Here's a simple explanation of what's going on and how to troubleshoot:
The F1 code indicates that:
a. The electronic range control (ERC) is sensing heat in the oven when in a time-of-day (i.e., not cooking) mode.
b. The ERC is receiving information to run multiple heat functions simultaneously.
Although different components (depending upon the model) could generate the code, simple and straightforward testing using your ohm meter is all you gotta do to test for it.
1. Check the oven temperature sensor. The oven sensor has to be within spec or it will cause the F1 code.
As an example of being out-of-spec, the ERC will generate an F1 fault code when the sensor shows 1650 ohms during a time-of-day mode.
This is equivalent to 350°F in the oven.
The resistance isn't high enough to generate an F2 code (runaway temp) or an F3 or F4 code (shorted/open sensor circuit).
The ERC monitors the sensor circuit after a heat cycle and expects the resistance to drop back to 1050-1100 ohms.
The fault code is generated when this doesn't happen. Checking the sensor circuit means also checking the harness,
harness connections and the sensor itself.
2. If the oven sensor circuit checks okay, then turn your inquisitive eyeballs to the touchpad.
If the range has a separate touchpad/keyboard, the keypad may have moisture that is shorting several circuits simultaneously.

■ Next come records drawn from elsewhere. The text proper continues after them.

/-- DRAFT_IDLE_EXPIRY (R94): 60 s without a use. -/
def execDraftIdleExpiry (handle : Word) (s : State) : Host.Outcome State Fault Refusal :=
  .next (match s.gci.drafts.find? (fun d => d.handle == handle.toNat) with
    | none => s
    | some d =>
      if s.gci.commits.any (fun p => p.handle == d.handle) then s
      else ((s.timeTo (strandPlus d.lastUse (secC 60))).dropDraft d.handle).occur (0x010 + d.client))

/-! ### Service slices (R73) -/

/-- The request in a mailbox's request area: its command code and the request (R59). -/
def State.mbRequest (s : State) (n : Nat) : Nat × Req :=
  let b := memReads s.bar0 (mbBase n + 0x400) 1024
  (leAt b 0 2, { mb := Fin.ofNat 16 n, seq := BitVec.ofNat 16 (leAt b 2 2), flags := BitVec.ofNat 8 (leAt b 4 1),
                 deck := BitVec.ofNat 8 (leAt b 5 1), len := BitVec.ofNat 16 (leAt b 6 2), txn := BitVec.ofNat 32 (leAt b 8 4),
                 rsv := BitVec.ofNat 32 (leAt b 12 4), payload := b.drop 16 })

/-- SERVICE_SLICE (R73, R74): firmware takes the next POSTED request and serves it; `x` is what the outside adds to the commands
that need it. -/
def execServiceSlice (x : Ext) (s : State) : Host.Outcome State Fault Refusal :=
  .next (if !s.fwServing then s
    else
      match s.nextServed with
      | none => s.visitEnd
      | some (c, n) =>
        let s := s.visit c
        (s.mbTake n).serveTaken (s.mbRequest n).1 (s.mbRequest n).2 (bodyOf (s.mbRequest n).1 x))

/-! ### The recovery service (R35, R48, R49, R409, R414) -/

/-- A firmware image stands whole in bank 0: it is verified, except in BLANK, and its firmware starts. -/
def State.recoveryRun (s : State) : Resp × State :=
  let st := if s.fuses.lifecycle = 0 then 0 else s.verifyImage itFirmware (s.bankImage 0)
  if st != 0 then { s with fw := { s.fw with loaded := none } }.answer st else (s.fwRelease false).answer stDone

/-- DECK.FW_LOAD in the recovery service: the image is taken and verified within the command (log entry 41). -/
def bodyRecoveryLoad : Body := fun c s =>
  match c.bulk with
  | none => s.answer stBadLength
  | some b =>
    if b.seg then
      let (r, s) := bodyFwLoad c s
      if r.status == stDone && s.fw.loaded.isSome then s.recoveryRun else (r, s)
    else if !b.ok [0] || b.len > imgMax itFirmware + 224 then s.answer stBadValue
    else
      match s.hostRead b.addr b.len with
      | (none, s) => s.answer stBulkFailed
      | (some d, s) =>
        let (st, s) := (s.bankWrite 0 0 d).fwLoaded d.length
        if st != stDone then s.answer st else s.recoveryRun

/-- What the recovery service answers: in DECOMMISSIONED only DECK.IDENTIFY and SEC.LIFECYCLE (R409); otherwise also the
commands that deliver firmware, and raw single-block jobs (R414). -/
def State.recoveryBody (s : State) (cmd : Nat) : Body :=
  if cmd == 0x0110 || cmd == 0x0C16 then bodyOf cmd ⟨0, []⟩
  else if s.fuses.lifecycle = 4 then bodyUnknown
  else
    match cmd with
    | 0x0115 => bodyRecoveryLoad
    | 0x011B => segExec (fun k => if k == 0x0115 then some bodyRecoveryLoad else none)
    | 0x0113 | 0x0114 | 0x011A | 0x011C | 0x0C14 => bodyOf cmd ⟨0, []⟩
    | _ => bodyUnknown

/-- RECOVERY_SERVICE_REQUEST (R35): a request in a mailbox while the boot ROM serves the recovery service (STAGE 9). -/
def execRecoveryServiceRequest (cmd : BitVec 16) (q : Req) (s : State) : Host.Outcome State Fault Refusal :=
  let n := q.mb.val
  let fresh := s.getF (MbStatus.state n) == mbIdle && q.seq.toNat != s.getF (MbSeq.lastPosted n)
  .next (if !s.mbClient n then s
    else
      let s := (s.mbWriteReq cmd.toNat q).mbDoorbell n (0x5A5A0000 + q.seq.toNat)
      if fresh && s.fw.recovery && s.crownUp then (s.mbTake n).serveTaken cmd.toNat q (s.recoveryBody cmd.toNat) else s)

/-! ### Hatpin replies (R12, R13) -/

/-- The access at the head of the Hatpin queue is replaced, or removed. -/
def State.hatpinHead (s : State) (a : Option HatpinAccess) : State :=
  { s with hatpin := { queue := (match a with | some a => [a] | none => []) ++ s.hatpin.queue.drop 1, fails := 0 } }

/-- Words of a write that have been written (R119). -/
def hatpinWritten (t : Ticket) (left : Nat) : List Byte := leBytes 1 (leAt t.payload 1 1 - left) ++ zeros 3

/-- The result of a command whose Hatpin access has ended. -/
def State.hatpinResult (s : State) (t : Ticket) (data : List Byte) : List Byte :=
  if t.cmd = 0x0213 then s.wakesPayload t.payload
  else if t.cmd = 0x1114 then s.faultsPayload t.payload
  else if t.cmd = 0x1011 then hatpinWritten t 0
  else diagHead (leAt t.payload 4 4) (leAt t.payload 1 1) ++ data

/-- A word of a Brim register takes its whole new value (R13). -/
def State.brimWrite (s : State) (a w : Nat) : State :=
  { s with brim := { s.brim with words := tabInsert s.brim.words a w }, out := .hatpin a w :: s.out }

/-- A word of a Brim register is read: the value written last, or a free value where DIAG.WRITE has written none (log entry 50). -/
def State.brimRead (s : State) (a : Nat) : Nat × State :=
  match tabFind s.brim.words a with
  | some w => (w, s)
  | none => (s.draw.1 % 2 ^ 32, s.draw.2)

/-- One word of the access at the head is done; the last one ends it. -/
def State.hatpinTicketWord (s : State) (a : HatpinAccess) : State :=
  match s.ticket a.client a.ticket with
  | none => s.hatpinHead none
  | some t =>
    let k := leAt t.payload 4 4 + (leAt t.payload 1 1 - a.left)
    let (data, s) :=
      if a.write then (a.data.drop 4, s.brimWrite k (leVal (a.data.take 4)))
      else if t.cmd = 0x1010 then
        let (v, s) := s.brimRead k
        (a.data ++ leBytes 4 v, s)
      else (a.data, s)
    if a.left ≤ 1 then (s.hatpinHead none).finishTicket a.client a.ticket stDone (s.hatpinResult t data)
    else s.hatpinHead (some { a with left := a.left - 1, data := data })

If the F1 code is given immediately (instead of during or after a heat cycle),
remove the ribbon connector from the touchpad to the ERC after clearing the F1 code. If the F1 code does not return in five minutes,
then cast a suspicious gaze upon the touchpad/keyboard. Shorts may be caused by using an ammonia-based glass cleaner.
The touchpad surface will absorb ammonia-based cleaners that are sprayed directly on the glass surface. When heat is applied,
the surface material can break down causing shorts.
If you're gonna use ammonia-based cleaners on your control panel, then you should spray it on the rag and then wipe the touchpanel
-don't spray directly onto the surface of the touchpad.
3. On Amana ranges with a rotary temperature dial, be sure that the knob is in the OFF position when performing tests.
4. If these tests all check good, then replace the ERC.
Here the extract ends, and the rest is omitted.